*** Block opens ***

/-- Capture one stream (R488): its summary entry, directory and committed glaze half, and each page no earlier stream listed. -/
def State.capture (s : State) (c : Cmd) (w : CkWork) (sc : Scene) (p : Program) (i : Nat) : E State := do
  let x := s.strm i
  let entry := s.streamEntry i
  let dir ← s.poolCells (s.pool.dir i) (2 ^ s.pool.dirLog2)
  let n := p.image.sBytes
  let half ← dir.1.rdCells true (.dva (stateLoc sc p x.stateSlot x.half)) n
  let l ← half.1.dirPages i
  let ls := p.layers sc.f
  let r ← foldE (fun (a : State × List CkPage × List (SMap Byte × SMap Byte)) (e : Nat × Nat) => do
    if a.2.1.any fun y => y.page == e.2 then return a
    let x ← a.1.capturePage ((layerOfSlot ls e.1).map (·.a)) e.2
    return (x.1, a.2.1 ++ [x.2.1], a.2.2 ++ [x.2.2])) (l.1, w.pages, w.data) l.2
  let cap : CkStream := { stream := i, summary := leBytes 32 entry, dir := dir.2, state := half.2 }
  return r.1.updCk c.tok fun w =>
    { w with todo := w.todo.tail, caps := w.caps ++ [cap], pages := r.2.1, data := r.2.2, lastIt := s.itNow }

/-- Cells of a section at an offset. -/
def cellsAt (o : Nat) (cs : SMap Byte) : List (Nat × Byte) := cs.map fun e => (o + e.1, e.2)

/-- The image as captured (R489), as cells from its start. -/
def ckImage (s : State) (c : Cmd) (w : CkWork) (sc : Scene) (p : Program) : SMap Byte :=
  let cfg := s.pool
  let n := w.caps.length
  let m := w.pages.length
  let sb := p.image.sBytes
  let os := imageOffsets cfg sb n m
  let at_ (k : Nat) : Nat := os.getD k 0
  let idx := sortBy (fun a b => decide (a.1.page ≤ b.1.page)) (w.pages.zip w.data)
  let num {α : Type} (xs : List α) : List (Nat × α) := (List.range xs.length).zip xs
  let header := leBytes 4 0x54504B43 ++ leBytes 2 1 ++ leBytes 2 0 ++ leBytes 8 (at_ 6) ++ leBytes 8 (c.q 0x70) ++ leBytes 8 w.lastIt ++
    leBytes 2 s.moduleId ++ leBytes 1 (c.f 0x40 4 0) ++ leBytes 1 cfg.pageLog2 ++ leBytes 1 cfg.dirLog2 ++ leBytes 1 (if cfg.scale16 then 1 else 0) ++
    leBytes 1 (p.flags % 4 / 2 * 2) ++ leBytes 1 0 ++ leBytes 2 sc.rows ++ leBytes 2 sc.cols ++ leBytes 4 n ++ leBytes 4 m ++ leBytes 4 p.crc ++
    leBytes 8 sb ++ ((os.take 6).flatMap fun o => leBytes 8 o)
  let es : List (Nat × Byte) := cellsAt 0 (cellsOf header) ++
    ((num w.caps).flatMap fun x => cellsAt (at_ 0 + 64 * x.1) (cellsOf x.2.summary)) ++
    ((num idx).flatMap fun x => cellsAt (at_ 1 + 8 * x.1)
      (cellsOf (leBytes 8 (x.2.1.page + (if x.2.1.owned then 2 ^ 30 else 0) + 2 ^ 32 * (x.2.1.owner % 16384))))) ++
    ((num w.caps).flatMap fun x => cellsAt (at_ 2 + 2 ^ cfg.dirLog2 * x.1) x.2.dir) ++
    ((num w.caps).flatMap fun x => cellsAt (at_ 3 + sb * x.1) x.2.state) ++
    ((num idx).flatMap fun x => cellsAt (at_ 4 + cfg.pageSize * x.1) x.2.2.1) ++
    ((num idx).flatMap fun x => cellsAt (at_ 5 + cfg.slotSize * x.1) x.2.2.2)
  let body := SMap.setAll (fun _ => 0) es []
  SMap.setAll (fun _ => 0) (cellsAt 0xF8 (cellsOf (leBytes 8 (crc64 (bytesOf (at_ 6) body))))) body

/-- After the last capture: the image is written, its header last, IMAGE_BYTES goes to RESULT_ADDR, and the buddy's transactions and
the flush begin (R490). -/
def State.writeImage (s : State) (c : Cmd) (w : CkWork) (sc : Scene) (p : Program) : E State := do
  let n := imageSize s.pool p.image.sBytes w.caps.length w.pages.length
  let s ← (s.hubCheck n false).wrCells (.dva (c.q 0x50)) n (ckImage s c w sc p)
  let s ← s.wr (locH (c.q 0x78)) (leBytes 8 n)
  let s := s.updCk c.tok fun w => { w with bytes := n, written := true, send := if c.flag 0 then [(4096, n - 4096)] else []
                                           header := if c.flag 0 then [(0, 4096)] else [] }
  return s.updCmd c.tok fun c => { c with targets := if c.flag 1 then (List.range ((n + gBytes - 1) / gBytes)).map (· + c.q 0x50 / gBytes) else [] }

*** Block closes ***
*** Block opens ***

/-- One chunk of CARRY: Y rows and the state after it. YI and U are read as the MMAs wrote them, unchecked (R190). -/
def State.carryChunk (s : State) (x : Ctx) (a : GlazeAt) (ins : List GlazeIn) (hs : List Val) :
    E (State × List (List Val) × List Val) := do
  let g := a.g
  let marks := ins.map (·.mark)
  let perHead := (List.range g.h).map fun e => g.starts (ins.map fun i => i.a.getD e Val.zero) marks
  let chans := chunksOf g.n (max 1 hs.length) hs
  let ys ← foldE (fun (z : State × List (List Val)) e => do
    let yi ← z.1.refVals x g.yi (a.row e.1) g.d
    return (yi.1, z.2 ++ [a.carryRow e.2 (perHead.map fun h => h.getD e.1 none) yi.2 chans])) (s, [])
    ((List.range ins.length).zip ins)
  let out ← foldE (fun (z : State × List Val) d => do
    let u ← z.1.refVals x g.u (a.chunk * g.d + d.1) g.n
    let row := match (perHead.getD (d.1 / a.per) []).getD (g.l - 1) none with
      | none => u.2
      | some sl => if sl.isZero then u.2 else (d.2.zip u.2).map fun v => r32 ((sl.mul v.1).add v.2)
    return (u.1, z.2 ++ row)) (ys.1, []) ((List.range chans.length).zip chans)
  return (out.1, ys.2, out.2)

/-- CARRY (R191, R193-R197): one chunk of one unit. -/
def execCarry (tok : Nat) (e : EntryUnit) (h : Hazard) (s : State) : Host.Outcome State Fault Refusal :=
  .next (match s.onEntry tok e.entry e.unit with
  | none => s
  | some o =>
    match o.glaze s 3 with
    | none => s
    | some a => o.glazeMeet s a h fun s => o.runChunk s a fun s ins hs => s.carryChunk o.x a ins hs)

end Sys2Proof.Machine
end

*** Block closes ***
*** Block opens ***

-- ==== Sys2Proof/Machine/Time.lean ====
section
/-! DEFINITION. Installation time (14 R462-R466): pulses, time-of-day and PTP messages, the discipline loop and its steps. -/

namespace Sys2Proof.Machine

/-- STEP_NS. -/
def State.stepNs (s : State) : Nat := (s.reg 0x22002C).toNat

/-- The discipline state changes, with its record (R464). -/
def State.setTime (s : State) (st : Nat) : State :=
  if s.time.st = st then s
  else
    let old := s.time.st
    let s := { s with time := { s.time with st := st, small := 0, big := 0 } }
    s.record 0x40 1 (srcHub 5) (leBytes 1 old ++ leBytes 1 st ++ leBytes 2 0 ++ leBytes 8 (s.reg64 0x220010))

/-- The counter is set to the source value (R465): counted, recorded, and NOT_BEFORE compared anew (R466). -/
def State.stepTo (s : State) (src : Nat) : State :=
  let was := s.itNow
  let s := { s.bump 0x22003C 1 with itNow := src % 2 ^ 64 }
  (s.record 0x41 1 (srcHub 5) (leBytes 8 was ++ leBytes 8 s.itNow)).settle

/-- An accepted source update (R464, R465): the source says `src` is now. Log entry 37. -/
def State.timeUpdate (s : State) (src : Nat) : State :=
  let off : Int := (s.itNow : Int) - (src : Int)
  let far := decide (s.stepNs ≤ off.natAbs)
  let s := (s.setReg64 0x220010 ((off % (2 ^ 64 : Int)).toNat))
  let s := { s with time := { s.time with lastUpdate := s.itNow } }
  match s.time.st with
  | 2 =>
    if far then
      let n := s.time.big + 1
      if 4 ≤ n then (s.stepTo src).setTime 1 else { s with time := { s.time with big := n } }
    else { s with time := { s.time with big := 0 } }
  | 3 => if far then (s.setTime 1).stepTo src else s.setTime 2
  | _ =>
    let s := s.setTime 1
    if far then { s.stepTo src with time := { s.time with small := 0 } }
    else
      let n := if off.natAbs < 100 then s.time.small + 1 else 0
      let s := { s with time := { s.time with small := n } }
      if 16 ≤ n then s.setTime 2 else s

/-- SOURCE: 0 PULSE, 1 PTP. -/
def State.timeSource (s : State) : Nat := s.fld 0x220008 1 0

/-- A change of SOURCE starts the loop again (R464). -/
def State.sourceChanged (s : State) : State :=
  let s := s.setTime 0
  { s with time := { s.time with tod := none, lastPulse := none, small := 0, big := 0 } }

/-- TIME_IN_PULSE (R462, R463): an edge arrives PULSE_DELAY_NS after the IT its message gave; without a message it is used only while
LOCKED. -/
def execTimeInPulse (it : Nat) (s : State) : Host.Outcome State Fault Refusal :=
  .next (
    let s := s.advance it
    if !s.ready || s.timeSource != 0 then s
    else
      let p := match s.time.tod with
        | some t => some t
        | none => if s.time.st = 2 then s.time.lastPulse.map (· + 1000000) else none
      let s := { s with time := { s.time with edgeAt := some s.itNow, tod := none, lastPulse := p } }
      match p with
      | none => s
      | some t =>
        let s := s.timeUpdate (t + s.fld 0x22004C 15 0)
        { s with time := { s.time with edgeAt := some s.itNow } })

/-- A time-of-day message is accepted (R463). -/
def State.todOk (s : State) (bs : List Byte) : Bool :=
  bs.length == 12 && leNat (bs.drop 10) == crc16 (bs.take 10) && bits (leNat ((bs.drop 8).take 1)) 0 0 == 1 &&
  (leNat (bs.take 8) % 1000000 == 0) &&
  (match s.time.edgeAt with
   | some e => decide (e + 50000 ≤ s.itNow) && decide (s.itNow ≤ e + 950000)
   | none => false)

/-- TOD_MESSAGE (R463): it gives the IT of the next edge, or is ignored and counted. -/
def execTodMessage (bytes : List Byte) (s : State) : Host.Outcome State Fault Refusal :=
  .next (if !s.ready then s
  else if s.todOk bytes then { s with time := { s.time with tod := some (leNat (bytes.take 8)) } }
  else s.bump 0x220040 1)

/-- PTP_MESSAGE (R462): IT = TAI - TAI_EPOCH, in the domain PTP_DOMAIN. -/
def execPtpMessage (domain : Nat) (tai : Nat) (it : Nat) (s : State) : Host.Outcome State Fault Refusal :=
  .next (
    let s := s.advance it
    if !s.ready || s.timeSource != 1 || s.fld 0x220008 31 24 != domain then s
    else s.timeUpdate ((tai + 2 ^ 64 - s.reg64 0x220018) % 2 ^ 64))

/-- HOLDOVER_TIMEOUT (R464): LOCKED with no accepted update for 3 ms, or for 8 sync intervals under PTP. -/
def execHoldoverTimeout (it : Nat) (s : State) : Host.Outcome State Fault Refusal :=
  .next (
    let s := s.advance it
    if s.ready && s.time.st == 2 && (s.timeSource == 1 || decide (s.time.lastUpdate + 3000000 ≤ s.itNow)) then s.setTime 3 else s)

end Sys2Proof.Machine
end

*** Block closes ***

* _WORK TO COMPLETE_: From the records above, copy each line that contains the word "foldE".

* _RESPONSE AREA_:
  let r ← foldE (fun (a : State × List CkPage × List (SMap Byte × SMap Byte)) (e : Nat × Nat) => do
  let ys ← foldE (fun (z : State × List (List Val)) e => do
  let out ← foldE (fun (z : State × List Val) d => do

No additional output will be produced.